Sistem alabildiğince zalimceydi, adaletsizdi, haksız hukuksuzdu ama gerçekten tam da amaçlandığı gibi işledi; ta ki 2002 yılında AKP seçim kazanıp tek başına iktidar oluncaya kadar… AKP büyük bir çoğunlukla iktidara gelerek 12 Eylülün ele geçirilemez olarak gördüğü birçok mevziiye yerleşti. Yürütmeyi tek başına kontol eder hale geldi. Cumhurbaşkanını seçecek, anayasayı değiştirebilecek sayısal üstünlüğe erişti. İşte bu noktada 12 Eylül düzeninin paniği başladı. Statüko bu anda elindeki bütün araçları harekete geçirerek AKP’nin yolunu kesmeye girişti. Zamanında gün yüzüne çıkamamış darbe girişimleri bunun uzantısıydı. Ergenekon oluşumu ve onun eylemleri bu çabanın ürünüydü. 2007 yılındaki Cumhuriyet-Bayrak mitingleri bu yapının eseriydi.
Statüko bu faaliyetleriyle AKP’yi engelleyemeyince son çare olarak yargı silahını devreye soktu ve 2008 yılında bu parti hakkında kapatma davası açıldı. Sonuçta o tarihteki uluslararası siyasi ve ekonomik konjonktürün elverişsizliği nedeniyle AKP kapatılamadı ama “laikliğe karşı eylemlerin odağı olduğu” kararı verilerek eli kolu bağlandı. Sürekli bir ikinci dava açılacağı ve bu seferinde kesinlikle kapatma kararı çıkacağı söylentileri yayılarak AKP üzerinde baskı kuruldu. Aynı zamanda CHP, AKP’nin çıkarmak istediği bütün önemli yasaları Anayasa Mahkemesi’ne taşıyarak bunları iptal ettirdi ve hem parlamentoyu hem de AKP’yi fiilen işlemez hale getirdi.
Ancak statükonun uğraşması gereken önemli bir sorun daha ortaya çıkmıştı. Statükonun illegal vurucu gücü Ergenekon’un ava giderken avlanan mensuplarını kurtarmak gerekiyordu. Bunun en kestirme yolu da bu davanın savcılarını ve hâkimlerini baskı altına almak, baskı sonuçsuz kalırsa da doğrudan müdahale ederek bu kişileri görevden almaktı. Bu iş de HSYK’ye düşüyordu. Kurul, geçen yıl yaz kararnamesiyle Ergenekon davasının savcı ve hâkimlerini görevden almaya çalıştı ama Adalet Bakanı’nın devreye girmesiyle bu girişiminde başarısız oldu. Erzincan davasında ise benzer bir girişimde sonuca ulaşıp davaya bakan savcı ve hâkimleri devre dışı bıraktı.

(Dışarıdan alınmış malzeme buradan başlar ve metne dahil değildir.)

-- ==== Sys2Proof/Machine/Parser.lean ====
section
/-! DEFINITION. The frame parser and dispatcher (`43_flowparser.md`): lookup in the command table, the
phases, the wire frame (`30_encoding.md` R61 to R66), the handler oracle and `FP_PROCESS`.  The parser
keeps no state between two operations (R25). -/

namespace Sys2Proof.Machine

/-- `TABLE(t)` (R125): the entry whose key equals the tag byte for byte. -/
def lookup (table : List TableEntry) (t : Tag) : Option TableEntry :=
  table.find? fun e => e.tag == t

/-- The total length of an entry's frame, `L = 6 + N` (R61, R62, R56 d). -/
def frameLength (e : TableEntry) : Nat := 6 + e.payloadLen

/-- The phases of the parser (R126); `unknownTag` is the framing-error branch of `AwaitingTag`. -/
inductive Phase
  | awaitingTag
  | unknownTag
  | awaitingPayload (e : TableEntry)
  | awaitingChecksum (e : TableEntry)
  | validating (e : TableEntry)
deriving DecidableEq, Repr

/-- The phase of a recognised tag with `len` bytes queued (R126). -/
def phaseOfEntry (e : TableEntry) (len : Nat) : Phase :=
  if len < 4 + e.payloadLen then .awaitingPayload e
  else if len < frameLength e then .awaitingChecksum e
  else .validating e

/-- The phase, a function of the queued bytes and the table alone (R126). -/
def phaseOf (table : List TableEntry) (q : List Byte) : Phase :=
  match q with
  | b0 :: b1 :: b2 :: b3 :: _ =>
    match lookup table ⟨b0, b1, b2, b3⟩ with
    | none => .unknownTag
    | some e => phaseOfEntry e q.length
  | [] => .awaitingTag
  | [_] => .awaitingTag
  | [_, _] => .awaitingTag
  | [_, _, _] => .awaitingTag

/-- The checksum of a frame's tag and payload (R65). -/
def frameChecksum (cfg : Config) (covered : List Byte) : Half :=
  crc16 cfg.checksum covered cfg.crcSeed

/-- A frame with tag `t` and the given payload: tag, payload, checksum in wire order (R61, R65, R66). -/
def encodeFrame (cfg : Config) (t : Tag) (payload : List Byte) : List Byte :=
  let covered := tagBytes t ++ payload
  covered ++ enc16 cfg.crcLsbFirst (frameChecksum cfg covered)

/-- The checksum field of a frame: the value of its last two bytes (R64). -/
def frameField (cfg : Config) (fr : List Byte) : Half :=
  dec16 cfg.crcLsbFirst (fr.getD (fr.length - 2) 0) (fr.getD (fr.length - 1) 0)

/-- The frame is accepted: all 16 bits of the checksum agree (R65, R130). -/
def frameValid (cfg : Config) (fr : List Byte) : Bool :=
  frameChecksum cfg (fr.take (fr.length - 2)) == frameField cfg fr

/-- The payload of a frame, bytes 4 to `L - 3` (R61). -/
def framePayload (fr : List Byte) : List Byte := (fr.take (fr.length - 2)).drop 4

/-- The handler oracle (R133) on the channel of index `k`: from handler, tag, payload and the
application's state for that channel to the result bytes and that state after the call.  The next of
the written-out answers, or the free value where none is left (log entry 6); the call is recorded. -/
def callHandler (k h : Nat) (t : Tag) (payload : List Byte) (app : App) : List Byte × App :=
  let res := app.answers.headD (Config.handlerAnswer k h t payload app.calls)
  (res, { answers := app.answers.tail, calls := app.calls ++ [⟨h, t, payload, res⟩] })

/-- A frame that passed validation is dispatched (R132, R133, R135): the handler runs, the response is
queued in `TXF` whole or dropped whole, the outcome is `Dispatch` either way.  Only the channel itself
changes, the application's state for it included (R54). -/
def dispatchFrame (s : State) (ch : Byte) (c : Channel) (e : TableEntry) (fr : List Byte) : Outcome :=
  let called := callHandler ch.toNat e.handler e.tag (framePayload fr) c.app
  let response := encodeFrame s.cfg e.tag called.1
  let txf := (c.txf.putSpan s.cfg.capacity response).getD c.txf
  commit s ch { c with txf := txf, app := called.2 } (.ok (.outcome .dispatch))

/-- A complete candidate frame is consumed, then dispatched or discarded (R128, R130, R131). -/
def consumeFrame (s : State) (ch : Byte) (c : Channel) (e : TableEntry) : Outcome :=
  let taken := Fifo.takeAll s.cfg.capacity (frameLength e) c.rxf
  let c' := { c with rxf := taken.2 }
  if frameValid s.cfg taken.1 then dispatchFrame s ch c' e taken.1
  else commit s ch c' (.ok (.outcome .discard))

/-- `FP_PROCESS` (R128): one step of the parser on channel `ch`. -/
def execFpProcess (ch : Byte) (s : State) : Outcome :=
  onChannel s ch fun c =>
    whenInited s (c.rxf.inited && c.txf.inited) <|
      whenAddressable (c.rxf.addressable s.cfg.capacity && c.txf.addressable s.cfg.capacity) <|
        match phaseOf c.cfg.table (c.rxf.contents s.cfg.capacity) with
        | .awaitingTag => answer s (.ok (.outcome .noFrame))
        | .awaitingPayload _ => answer s (.ok (.outcome .noFrame))
        | .awaitingChecksum _ => answer s (.ok (.outcome .noFrame))
        | .unknownTag =>
          commit s ch { c with rxf := c.rxf.dropped s.cfg.capacity } (.ok (.outcome .resync))
        | .validating e => consumeFrame s ch c e

end Sys2Proof.Machine
end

AKP iki yönden cendereye alınıyordu. Tepesinin üzerinde sallanan kapatma davası tehdidi ve yasa iptalleriyle hareket edemez hale getiriliyor, Ergenekon davasını ortadan kaldırma girişimleriyle de darbecilerin ve darbe ortamı hazırlamak için çalışan oluşumların önü açılmak isteniyordu.
İşte bu noktada AKP kendisini felç edip ortadan kaldırmanın aracı olarak kullanılan Anayasa Mahkemesi ve HSYK’ye yeni bir biçim verip bu kurumları asli görevlerine döndürmek için can havliyle anayasa değişikliğine el atmak zorunda kaldı. Bu kapsamda 12 Eylül anayasasının 146. ve 159. maddelerini değiştirmek istiyor. Bu anayasa değişikliğinin özü budur. Öteki değişiklik maddeleri de kendi çapında önemli ve anlamlı olmakla birlikte 12 Eylülde bizler esasen statükonun zamanında yürütme, yasama ve yargıyı kontrol etmek amacıyla oluşturduğu bu mekanizmaları kendi asli görevlerine döndürüp döndürmemeyi oylayacağız.
Yani ya gerçekten demokrasiyle yönetilen bir ülke olma yolunda ufak bir adım daha atacağız ya da vatandaşı geri zekâlı, hain, güvenilmez, rüştünü ispatlamamış bir yeniyetme yerine koyan bu ikiyüzlü, ayıplı vesayet düzeninin kölesi olmaya devam edeceğiz.
Karar sizin…
***
Not: Anayasa değişikliği sürecini değerlendirmeye devam edeceğim.